START DATA EXTRACT
-- ==== Sys2Proof/Machine/Sampler.lean ====
section
/-!
DEFINITION. The neighbourhood sampler: SAMPLE and SCORE descriptors, draws, score transforms, outputs, run-ahead and
adoption (R162-R192).

A foreground descriptor reads, draws and writes its outputs when it starts; its completion is performed when it completes.
-/

namespace Sys2Proof.Machine

/-! ### Fields (R167, R178) -/

def saMode (d : Nat) : Nat := bits d 10 2
def saHops (d : Nat) : Nat := bits d 12 2 + 1
def saCoef (d : Nat) : Nat := bits d 14 2
def saSelf (d : Nat) : Bool := bit d 16
def saTprop (d : Nat) : Bool := bit d 17
def saRa (d : Nat) : Bool := bit d 18
def saPrefetch (d : Nat) : Bool := bit d 19
def saSfmt (d : Nat) : Nat := bits d 20 2
/-- Fanout of hop `h`, 1 to 4. -/
def saFan (d h : Nat) : Nat := bits d (32 + 10 * (h - 1)) 10 + 1
def saGraph (d : Nat) : Nat := bits d 72 8
def saSeedT (d : Nat) : Nat := bits d 80 8
def saFeat (d : Nat) : Nat := bits d 88 8
def saScoreT (d : Nat) : Nat := bits d 96 8
def saStep (d : Nat) : Nat := bits d 128 64
def saSeed (d : Nat) : Nat := bits d 256 64
def saBatch (d : Nat) : Nat := bits d 320 16 + 1
def saDelta (d : Nat) : Nat := bits d 352 32
def saOutU (d : Nat) : Nat := bits d 384 64
def saOutT (d : Nat) : Nat := bits d 448 64
def saOutH (d : Nat) : Nat := bits d 512 64
def saCapU (d : Nat) : Nat := bits d 576 32
def saCapT (d : Nat) : Nat := bits d 608 32
def saCapH (d : Nat) : Nat := bits d 640 32
def saOutTime (d : Nat) : Nat := bits d 704 64
def saBase (d : Nat) : Nat := bits d 768 64
def saTemp (d : Nat) : Nat := bits d 832 32
def saTopp (d : Nat) : Nat := bits d 864 32
def saTopk (d : Nat) : Nat := bits d 896 19
-- SCORE
def scSfmt (d : Nat) : Nat := bits d 10 2
def scProb (d : Nat) : Bool := bit d 12
def scLen (d : Nat) : Nat := bits d 32 18 + 1
def scRows (d : Nat) : Nat := bits d 64 16 + 1
def scDraws (d : Nat) : Nat := bits d 80 10 + 1
def scTopk (d : Nat) : Nat := bits d 96 32
def scTemp (d : Nat) : Nat := bits d 128 32
def scTopp (d : Nat) : Nat := bits d 160 32
def scSeed (d : Nat) : Nat := bits d 256 64
def scStep (d : Nat) : Nat := bits d 320 64
def scScores (d : Nat) : Nat := bits d 384 64
def scPitch (d : Nat) : Nat := bits d 448 32
def scRowBase (d : Nat) : Nat := bits d 480 32
def scOutIdx (d : Nat) : Nat := bits d 512 64
def scOutProb (d : Nat) : Nat := bits d 576 64

/-- Bytes of a score (R167 SFMT). -/
def scoreSize (f : Nat) : Nat := if f = 0 then 4 else 2

/-! ### Issue checks (R192; their order is log 15) -/

/-- Whether a descriptor breaks E_FIELD; `n` is its length in 32-byte units. -/
def saBadField (d n : Nat) : Bool :=
  match bits d 0 8 with
  | 1 =>
    decide (n ≠ 4 ∨ dCmpl d = 3 ∨ saSfmt d = 3 ∨ bits d 22 10 ≠ 0 ∨ bits d 104 24 ≠ 0 ∨ bits d 240 16 ≠ 0 ∨
            bits d 336 16 ≠ 0 ∨ bits d 672 32 ≠ 0 ∨ bits d 915 109 ≠ 0) ||
    (List.range 4).any (fun i => decide (saHops d ≤ i ∧ saFan d (i + 1) ≠ 1)) ||
    decide (saCoef d = 3 ∧ saMode d ≠ 3) || (decide (dCmpl d = 2) && !(inLoft (saOutT d)))
  | 2 =>
    decide (n ≠ 3 ∨ dCmpl d = 3 ∨ scSfmt d = 3 ∨ bits d 13 19 ≠ 0 ∨ bits d 50 14 ≠ 0 ∨ bits d 90 6 ≠ 0 ∨
            bits d 240 16 ≠ 0 ∨ bits d 640 128 ≠ 0) ||
    (decide (dCmpl d = 2) && !(inLoft (scOutIdx d)))
  | _ => true

/-- Whether an address or pitch is no multiple of 32 (E_ALIGN). -/
def saBadAlign (d : Nat) : Bool :=
  (match bits d 0 8 with
   | 1 => [saOutU d, saOutT d, saOutH d] ++ (if saMode d = 2 then [saOutTime d] else [])
   | _ => [scScores d, scPitch d, scOutIdx d] ++ (if scProb d then [scOutProb d] else [])).any
    (fun a => decide (a % 32 ≠ 0)) ||
  (decide (bits d 0 8 = 2) && decide (scPitch d < scLen d * scoreSize (scSfmt d)))

/-- The output regions of a descriptor (R167, R178). -/
def saOutputs (d : Nat) : List (Nat × Nat) :=
  match bits d 0 8 with
  | 1 => [(saOutU d, 8 * saCapU d), (saOutT d, 32 * saCapT d), (saOutH d, 16 * saCapH d)] ++
         (if saMode d = 2 then [(saOutTime d, 4 * saCapU d)] else [])
  | _ => [(scOutIdx d, 4 * scRows d * scDraws d)] ++ (if scProb d then [(scOutProb d, 4 * scRows d * scDraws d)] else [])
END DATA EXTRACT
- **WORK REQUIRED**
Pick out all lines from the data above in which the word "saCoef" appears.

- **EXERCISE ANSWER**
def saCoef (d : Nat) : Nat := bits d 14 2
    decide (saCoef d = 3 ∧ saMode d ≠ 3) || (decide (dCmpl d = 2) && !(inLoft (saOutT d)))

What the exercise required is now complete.